She moved away. She changed her number. She got a good job at a biochem lab just half an hour from her dad’s home, and found a drafty room in a draftier old housing co-op full of friendly people, and the next several years went by in a peaceful blur of hard work and jocose nights bundled up on the couches with friends.

—

“You’re asexual, right?” one of these friends is asserting now. It’s Musichetta. At least, Cosette is pretty sure it’s Musichetta. It’s very late, and the air in this room is by now thoroughly infused with weed vapor, and there’s a lot of people packed in. So many that the huge living room is, for once, almost too warm.

“Me?” Cosette asks, after what feels like an eternal pause, but which is the very fastest she can force her misaligned brain cells to formulate a response.

“Yeah. It’s your turn. You said Truth. So I’m asking, are you asexual?”

The house is famous for not prying. But this is late and everyone’s wasted, and they all love each other. 

Cosette’s not sure where this question’s coming from. “I’m hell of sexual.”

Musichetta makes a very rude noise of dismissal, like cackling into a paper tube.

“What?” demands Cosette, mere minutes later.

“I bet you anything you haven’t fucked as long as I’ve known you. I’ve never even seen you _with_ anyone. We share a _wall_ , Cosette.”

“We share a wall,” Cosette repeats, frowning in thought. She knows that well enough. Musichetta’s side of the wall tends to be noisy. “But no. ’Chetta. The thing is—just cause I _want_ to doesn’t mean I _can_.”

“Oh, fuck youuuu,” Musichetta says, and Cosette opens her eyes enough to ascertain that her friends are all grinning at her, laughing. “You’re beautiful and, I don’t know, some kind of rocket scientist. There are willing subjects everywhere.”

“But—” Cosette starts. “But, Musichetta, I can’t. When. When I kiss people? It’s the worst.”
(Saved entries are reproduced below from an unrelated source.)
/-- INAUG and ALIAS commands: An accepted INAUG_CONFIG with good records sets the identity of the next inauguration only; INAUG_LEAD declares a cab of this node, and renumbers without a merge where the front end moves; beside another node's declaration it is cleared with lead_conflict (the model's choice, log); INAUG_INHIBIT sets and releases the hold; INAUG_STATUS answers seven words, INE_STATUS first. While no inauguration runs and TAU56 is not armed ALIAS_SET keeps the static entry and writes it to the inactive bank, ALIAS_CLEAR takes it away, ALIAS_COMMIT arms TAU56 with the bank switch at its instant; the active bank stays. -/
def Obligations.InaugurationAndAliasCommands : Prop :=
  (∀ h s recs fs d, accepts { opcode := 0x0701, classC := true, owner := true, features := [3, 4] } h s = true →
    applyRecs s identRec 0 s.ine.identNext recs = .ok d → fs.length ≤ 64 → fs.all funcOk = true →
    exec (.inaugConfig h recs fs) s = .next (respond { s with ine := { s.ine with
      identNext := if fs.isEmpty then d else { d with functions := fs } } } h 0x0701 .ok 0 []))
  ∧ (∀ h s c l, accepts { opcode := 0x0702, classC := true, owner := true, features := [3, 4] } h s = true →
      inaugurating s = false → (c = 0 ∨ c = s.ine.ident.cab ∨ c = s.ine.identNext.cab) →
      l = ownTable { s with ine := { s.ine with lead := c } } →
      (c = 0 ∨ ∀ n ∈ ownTable s, n.unit ≠ nodeUnit s → n.lead = false) →
      ((s.ine.nodes = [] ∨ orientTable l (fun _ => true) (some true) = l) →
        exec (.inaugLead h c) s = .next (respond { s with ine := { s.ine with lead := c } } h 0x0702 .ok 0 []))
      ∧ (s.ine.nodes ≠ [] → orientTable l (fun _ => true) (some true) ≠ l → ∃ t,
          exec (.inaugLead h c) s = .next (respond t h 0x0702 .ok 0 []) ∧ t.ine.lead = c
            ∧ t.ine.run.seq = s.ine.run.seq + 1 ∧ t.ine.run.merge = false))
  ∧ (∀ h s c, accepts { opcode := 0x0702, classC := true, owner := true, features := [3, 4] } h s = true →
      inaugurating s = false → c ≠ 0 → (c = s.ine.ident.cab ∨ c = s.ine.identNext.cab) →
      (∃ n ∈ ownTable s, n.unit ≠ nodeUnit s ∧ n.lead = true) → exec (.inaugLead h c) s
        = .next (respond (setAlarm { s with ine := { s.ine with lead := 0 } } .ine 8) h 0x0702 .ok 0 []))
  ∧ (∀ h s, accepts { opcode := 0x0703, classC := true, owner := true, features := [3, 4] } h s = true →
      exec (.inaugInhibit h true) s = .next (respond { s with ine := { s.ine with inhibited := true } } h 0x0703 .ok 0 [])
      ∧ ((∀ p, p < 4 → (helloOf s p).confirmed = true → (helloOf s p).fabricUp = false → linkIsUp s p = false) →
          exec (.inaugInhibit h false) s = .next (respond { s with ine := { s.ine with
            inhibited := false, state := if s.ine.state = .held then .hello else s.ine.state } } h 0x0703 .ok 0 [])))
  ∧ (∀ h s, accepts { opcode := 0x0704, features := [3, 4] } h s = true → ∃ p, exec (.inaugStatus h) s
      = .next (respond s h 0x0704 .ok 0 p) ∧ p.length = 28 ∧ leAt p 0 4 = (ineStatus s).toNat
        ∧ leAt p 12 4 = s.ine.topo.toNat ∧ leAt p 16 4 = s.ine.count.toNat)
  ∧ (∀ h s a k, accepts { opcode := 0x0705, classC := true, owner := true, features := [3, 4] } h s = true →
      aliasBusy s = false → a.tfa < 65536 → a.vlan < 4096 → (∀ i, a.stream = some i → i < 8192) →
      k = (staticAt (bankRead s (1 - s.ine.activeBank)) a.tfa).getD (aliasFree (bankRead s (1 - s.ine.activeBank))) →
      poisonedWord s 4 ((1 - s.ine.activeBank) * 4096 + k) = none → k < 4096 → ∃ t,
      exec (.aliasSet h a) s = .next (respond t h 0x0705 .ok 0 [])
        ∧ t.ine.statics = (s.ine.statics.filter fun x => x.tfa != a.tfa) ++ [a]
        ∧ tget none (bankRead t (1 - s.ine.activeBank)) k = some (staticAlias s a)
        ∧ (∀ j, j ≠ k → tget none (bankRead t (1 - s.ine.activeBank)) j = tget none (bankRead s (1 - s.ine.activeBank)) j)
        ∧ bankRead t s.ine.activeBank = bankRead s s.ine.activeBank ∧ t.ine.activeBank = s.ine.activeBank
        ∧ t.ine.gen = s.ine.gen + 2)
  ∧ (∀ h s f k, accepts { opcode := 0x0706, classC := true, owner := true, features := [3, 4] } h s = true →
      aliasBusy s = false → (∃ x ∈ s.ine.statics, x.tfa = f) → staticAt (bankRead s (1 - s.ine.activeBank)) f = some k →
      ∃ t, exec (.aliasClear h f) s = .next (respond t h 0x0706 .ok 0 [])
        ∧ t.ine.statics = s.ine.statics.filter (fun x => x.tfa != f)
        ∧ tget none (bankRead t (1 - s.ine.activeBank)) k = none
        ∧ bankRead t s.ine.activeBank = bankRead s s.ine.activeBank ∧ t.ine.activeBank = s.ine.activeBank)
  ∧ (∀ h s c n, accepts { opcode := 0x0707, classC := true, owner := true, features := [3, 4] } h s = true →
      aliasBusy s = false → n < 1000000000 → s.tms.tsValid = true → trtNs s + 20000 ≤ linNs c n →
      linNs c n ≤ trtNs s + 3600000000000 → ∃ t, exec (.aliasCommit h c n) s = .next (respond t h 0x0707 .ok 0 [])
        ∧ (tauOf t 56).state = .armed ∧ (tauOf t 56).fire = linNs c n * 65536 ∧ (tauOf t 56).arg = word (1 - s.ine.activeBank)
        ∧ t.ine = { s.ine with copyAfter := true } ∧ ∀ k, k ≠ 56 → tauOf t k = tauOf s k)

/-- The twin pair: images, transfers, losses and swaps: TWIN_CONFIG with good records sets the pair; TWIN_SWAP makes a swap due; TWIN_IMAGE_SEND sends the Active device's image, at every second pan where pans are short, the final one always; TWIN_IMAGE_RECEIVE keeps an image with a good CRC at a Standby device, with its TAUs, slots, nodes, streams, sessions and owners, and counts a bad or missing one; the full transfer makes a SYNCING device STANDBY, lets the Active device's images begin, and is asked again after 2 s; the loss of the partner makes a device ALONE, at once or at the next pan boundary; TWIN_SWAP_DUE makes a swap due; the first permitted pan boundary within 1 s counts it, and the next one moves the roles; TWIN_SWAP_SKIP reports a swap that stayed due and waits an interval; a mirrored commit of a shared slot is stored and acknowledged, its acknowledgement within 10 µs makes the own commit ready; a request for the full transfer is answered. In the other states images and transfers change nothing but counters. -/
def Obligations.TwinPairTransitions : Prop :=
  (∀ h s recs x, accepts { opcode := 0x0708, classC := true, owner := true, features := [14] } h s = true →
    applyRecs s twinRec 0 s.ine.twin recs = .ok x → linkIsUp s 95 = false → exec (.twinConfig h recs) s
      = .next (respond (putTwin s { x with dueAt := s.mono + x.interval * 1000000000 }) h 0x0708 .ok 0 []))
  ∧ (∀ h s, accepts { opcode := 0x0709, classC := true, owner := true, features := [14] } h s = true →
      inaugurating s = false → (s.ine.twin.state = .active ∨ s.ine.twin.state = .standby) → exec (.twinSwap h) s
      = .next (respond (putTwin s { s.ine.twin with due := true, dueAt := s.mono }) h 0x0709 .ok 0 []))
  ∧ (∀ s, s.ine.twin.state = .active → linkIsUp s 95 = true → s.ine.twin.finalSent = false → s.ine.twin.imagesOn = true →
      (150 ≤ panUs s ∨ s.ine.twin.oddPan = true ∨ s.ine.twin.atBoundary = some .standby) → exec .twinImageSend s
        = .next (twinSend (putTwin s { s.ine.twin with
            oddPan := false
            finalSent := s.ine.twin.atBoundary == some .standby }) (.twinImage (imageOf s))))
  ∧ (∀ s x, (twinSend s x).wire = s.wire ++ [x] ∧ (twinSend s x).ine = s.ine ∧ (twinGot s).wire = s.wire ∧ (twinGot s).ine = s.ine)
  ∧ (∀ s, s.ine.twin.state = .active → linkIsUp s 95 = true → s.ine.twin.finalSent = false → s.ine.twin.imagesOn = true →
      panUs s < 150 → s.ine.twin.oddPan = false → s.ine.twin.atBoundary ≠ some .standby →
      exec .twinImageSend s = .next (putTwin s { s.ine.twin with oddPan := true }))
  ∧ (∀ s, s.ine.twin.state ≠ .active → exec .twinImageSend s = .next s
      ∧ (s.ine.twin.state ≠ .alone → exec .fullTransferRequest s = .next (if linkIsUp s 95 then twinGot s else s)))
  ∧ (∀ s im, (s.ine.twin.state ≠ .standby → exec (.twinImageReceive im) s = .next s)
      ∧ (s.ine.twin.state ≠ .syncing → exec .twinSyncTimeout s = .next s
        ∧ ∀ i, exec (.twinFullTransferDone i) s = .next (if s.ine.twin.state = .active then
            putTwin s { s.ine.twin with imagesOn := true } else twinGot s)))
  ∧ (∀ s im, s.ine.twin.state = .standby →
      (im.crcOk = true → ∃ t, exec (.twinImageReceive (some im)) s = .next t ∧ t.ine.twin.image = some im
        ∧ t.ine.twin.imageAt = s.mono ∧ t.ine.twin.state = .standby ∧ t.ine.twin.misses = s.ine.twin.misses
        ∧ (im.nodes ≠ [] → t.ine.nodes = im.nodes) ∧ t.ine.topo = im.topo ∧ t.adm.streams = im.streams.map takeOrigin
        ∧ (∀ r, im.taus = [r] → tauOf t r.arm.tau = recOfShared s r)
        ∧ (∀ r i x, im.slots = [r] → slotIndex s r.slot = some i → s.css.slots[i]? = some x → x.shared = true →
          t.css.slots[i]? = some { x with
            prodSeq := r.prodSeq, dataSeq := r.prodSeq, ready := r.ready
            data := if r.data.isEmpty then x.data else r.data, commitAt := s.mono - r.age * panNs s })
        ∧ (∀ r, im.owners = [r] → (pdVar s r.var).len ≠ 0 →
          pdVar t r.var = { pdVar s r.var with writer := r.writer, stale := r.stale }) ∧ (∀ r, im.sessions = [r] → (tenant t r.tenant).counter = r.counter
          ∧ (tenant t r.tenant).shortCmac = r.cmac4 ∧ (tenant t r.tenant).shortStatus = r.status))
      ∧ (im.crcOk = false → exec (.twinImageReceive (some im)) s
          = .next (putTwin (twinGot s) { s.ine.twin with misses := s.ine.twin.misses + 1 }))
      ∧ exec (.twinImageReceive none) s = .next (putTwin s { s.ine.twin with misses := s.ine.twin.misses + 1 }))
  ∧ (∀ s im, s.ine.twin.state = .syncing → im.crcOk = true → s.mono ≤ s.ine.twin.syncAt + 2000000000 →
      s.ine.state ≠ .standard → ∃ t,
      exec (.twinFullTransferDone im) s = .next t ∧ t.ine.twin.state = .standby ∧ t.ine.twin.requested = false
        ∧ t.ine.twin.image = some im)
  ∧ (∀ s, s.ine.twin.state = .syncing → max s.mono (s.ine.twin.syncAt + 2000000000) < ltmSilentAt s → ∃ t,
      exec .twinSyncTimeout s = .next t ∧ t.ine.twin.state = .syncing ∧ t.ine.twin.requested = true
        ∧ t.ine.twin.syncAt = t.mono ∧ t.mono = max s.mono (s.ine.twin.syncAt + 2000000000)
        ∧ t.wire = s.wire ++ [.twinRequest])
  ∧ (∀ s, s.ine.twin.state = .active → ∃ t, exec .twinPartnerTimeout s = .next t ∧ t.ine.twin.state = .alone
      ∧ t.mono = max s.mono (ltmSilentAt s) ∧ bitAt (alarmOf t .ine) 11 = true)
  ∧ (∀ s, s.ine.twin.state = .standby → ∃ t, exec .twinPartnerTimeout s = .next t ∧ bitAt (alarmOf t .ine) 10 = true
      ∧ (panRuns s = true → t.ine.twin.state = .standby ∧ t.ine.twin.atBoundary = some .alone)
      ∧ (panRuns s = false → t.ine.twin.state = .alone))
  ∧ (∀ s, s.ine.twin.state = .unpaired → s.ine.twin.partner ≠ none → s.glob.fwReady = true → linkIsUp s 95 = false → ∃ t,
      exec .twinUnpairedTimeout s = .next t ∧ t.ine.twin.state = .alone ∧ t.mono = max s.mono (s.fw.readyAt + 2000000000)
        ∧ bitAt (alarmOf t .ine) 11 = true)
  ∧ (∀ s, (s.ine.twin.state = .active ∨ s.ine.twin.state = .standby) → exec .twinSwapDue s
      = .next (putTwin (untilMono s s.ine.twin.dueAt) { s.ine.twin with due := true }))
  ∧ (∀ s, s.ine.twin.atBoundary = none → s.ine.twin.due = true →
      (s.ine.twin.state = .active ∨ s.ine.twin.state = .standby) →
      (s.mono ≤ s.ine.twin.dueAt + 1000000000 → swapPermitted s = true → (twinBoundary s).ine.twin = { s.ine.twin with
        swaps := s.ine.twin.swaps + 1
        due := false
        dueAt := s.ine.twin.dueAt + s.ine.twin.interval * 1000000000
        atBoundary := some (if s.ine.twin.state = .active then .standby else .active) })
      ∧ (s.ine.twin.dueAt + 1000000000 < s.mono ∨ swapPermitted s = false → twinBoundary s = s))
  ∧ (∀ s r, s.ine.twin.atBoundary = some r → (twinBoundary s).ine.twin.state = r
      ∧ (s.ine.twin.state = .active → r = .standby → (twinBoundary s).wire
        = if s.ine.twin.finalSent then s.wire else s.wire ++ [.twinImage (imageOf s)]))
  ∧ (∀ s, (s.ine.twin.state = .active ∨ s.ine.twin.state = .standby) → (s.ine.twin.due = false → exec .twinSwapSkip s = .next s)
      ∧ (s.ine.twin.due = true → ∃ t, exec .twinSwapSkip s = .next t
        ∧ t.ine.twin = { s.ine.twin with due := false, dueAt := s.ine.twin.dueAt + s.ine.twin.interval * 1000000000 }
        ∧ bitAt (alarmOf t .ine) 12 = true ∧ t.mono = max s.mono (s.ine.twin.dueAt + 1000000000)))
  ∧ (∀ s k i x w, slotIndex s k = some i → s.css.slots[i]? = some x →
      (x.shared = false → ∀ d, exec (.twinMirrorReceive k w (some d)) s = .next (twinGot s))
      ∧ (x.shared = true → ∀ d, ∃ t, exec (.twinMirrorReceive k w (some d)) s = .next t ∧ t.wire = s.wire ++ [.twinMirrorAck k]
        ∧ t.css.slots[i]? = some { x with prodSeq := w, dataSeq := w, data := d, ready := true, commitAt := s.mono }
        ∧ ∀ j, j ≠ i → t.css.slots[j]? = s.css.slots[j]?)
      ∧ (∀ d, x.mirrored = some d → x.prodSeq = w → ∃ t, exec (.twinMirrorReceive k w none) s = .next t
        ∧ t.css.slots[i]? = some (if s.mono ≤ x.commitAt + 10000 then
            { x with dataSeq := w, data := d, ready := true, mirrored := none } else x)
        ∧ (∀ j, j ≠ i → t.css.slots[j]? = s.css.slots[j]?) ∧ t.wire = s.wire))
  ∧ (∀ s, (s.ine.twin.state = .alone → ∃ t, exec .fullTransferRequest s = .next t
        ∧ t.wire = s.wire ++ [.twinFull (imageOf s)] ∧ t.ine.twin.state = .active ∧ t.ine.twin.imagesOn = false)
      ∧ (s.ine.twin.state = .active → ∃ t, exec .fullTransferRequest s = .next t
        ∧ t.wire = s.wire ++ [.twinFull (imageOf s)] ∧ t.ine = s.ine))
“Why?” Musichetta asks, her voice suddenly dropping low, below the music, so that probably just Cosette can hear. 

“Everyone I kiss, they fall in love with me.”

Musichetta’s laugh is a thing of beauty. Right now, though, it’s beautiful like a candlelit ballroom when you’re peering in from out in the snow. 

“Really,” Cosette says, forlorn. Musichetta’s smile drops away. This is Truth, though, and she’s left something out. “I haven’t kissed anyone in years. I have people I... There are people I have sex with. Sometimes. But that’s it.”

The last guy wasn’t exactly _excited_ about calling it quits, but at least he bore it. “This is it, then?” he asked, and Cosette, too giddy at the ease of separation, almost kissed him goodbye. She caught herself. 

“So yeah,” she says defensively. “I have sex. Just not in this house.” Not anything anyone could take seriously.

Musichetta tilts her head. “Huh,” she says, the words a heavy drip of doubt.

The others are all cheering for Bossuet, who is, on a dare from Jehan, who moved in last year, narrating an illustrated history of his life’s tattoos.

“I’m not trying to call you nuts,” she says, “but that shit sounds nuts.”

“I know.” It’s not like Cosette hasn’t had this conversation with herself five million times. 

“Like, you’re saying, if I were to just kiss you, I’d—?” ’Chetta turns for a moment to hoot as Bossuet peels off his shirt, then turns back, frowning. “I kiss everyone. I’ve definitely kissed you.”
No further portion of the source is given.